### What you have to do
Repeat the entries exactly as they stand.

[Collected data entries]
Content starts

-- ==== Sys2Proof/Syntax.lean ====
section
/-! DEFINITION. The instructions: one constructor per mnemonic of spec/opcode_table.json (R3, R93, R96, R100). -/

namespace Sys2Proof

/-- The block's instructions. The seven `ILLEGAL` rows of the table are one instruction, whose opcode is its
operand (R93, R96; log entry 8). -/
inductive Instr
  /-- `RD addr` (R62). `data` is the field the block ignores, "written as 0x00 by convention" (R91). -/
  | rd (addr data : Byte)
  /-- `WR addr, data` (R63). -/
  | wr (addr data : Byte)
  /-- `NOP`, opcode 0x00 (R111). -/
  | nop
  /-- `CRC8`, opcode 0x01 (R112). -/
  | crc8
  /-- `CIPHER`, opcode 0x02 (R123). -/
  | cipher
  /-- `ENCODE`, opcode 0x03 (R136). -/
  | encode
  /-- `DECODE`, opcode 0x04 (R142). -/
  | decode
  /-- `ENCMSG`, opcode 0x05 (R161). -/
  | encmsg
  /-- `DECMSG`, opcode 0x06 (R165). -/
  | decmsg
  /-- `REPORT`, opcode 0x07 (R216). -/
  | report
  /-- `HALT`, opcode 0x08 (R231). -/
  | halt
  /-- The illegal command, opcodes 0x09 to 0xFF (R96). -/
  | illegal (op : Byte)
deriving DecidableEq, Repr

end Sys2Proof
end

Content ends

### Result of this task
-- ==== Sys2Proof/Syntax.lean ====
section
/-! DEFINITION. The instructions: one constructor per mnemonic of spec/opcode_table.json (R3, R93, R96, R100). -/

namespace Sys2Proof

/-- The block's instructions. The seven `ILLEGAL` rows of the table are one instruction, whose opcode is its
operand (R93, R96; log entry 8). -/
inductive Instr
  /-- `RD addr` (R62). `data` is the field the block ignores, "written as 0x00 by convention" (R91). -/
  | rd (addr data : Byte)
  /-- `WR addr, data` (R63). -/
  | wr (addr data : Byte)
  /-- `NOP`, opcode 0x00 (R111). -/
  | nop
  /-- `CRC8`, opcode 0x01 (R112). -/
  | crc8
  /-- `CIPHER`, opcode 0x02 (R123). -/
  | cipher
  /-- `ENCODE`, opcode 0x03 (R136). -/
  | encode
  /-- `DECODE`, opcode 0x04 (R142). -/
  | decode
  /-- `ENCMSG`, opcode 0x05 (R161). -/
  | encmsg
  /-- `DECMSG`, opcode 0x06 (R165). -/
  | decmsg
  /-- `REPORT`, opcode 0x07 (R216). -/
  | report
  /-- `HALT`, opcode 0x08 (R231). -/
  | halt
  /-- The illegal command, opcodes 0x09 to 0xFF (R96). -/
  | illegal (op : Byte)
deriving DecidableEq, Repr

end Sys2Proof
end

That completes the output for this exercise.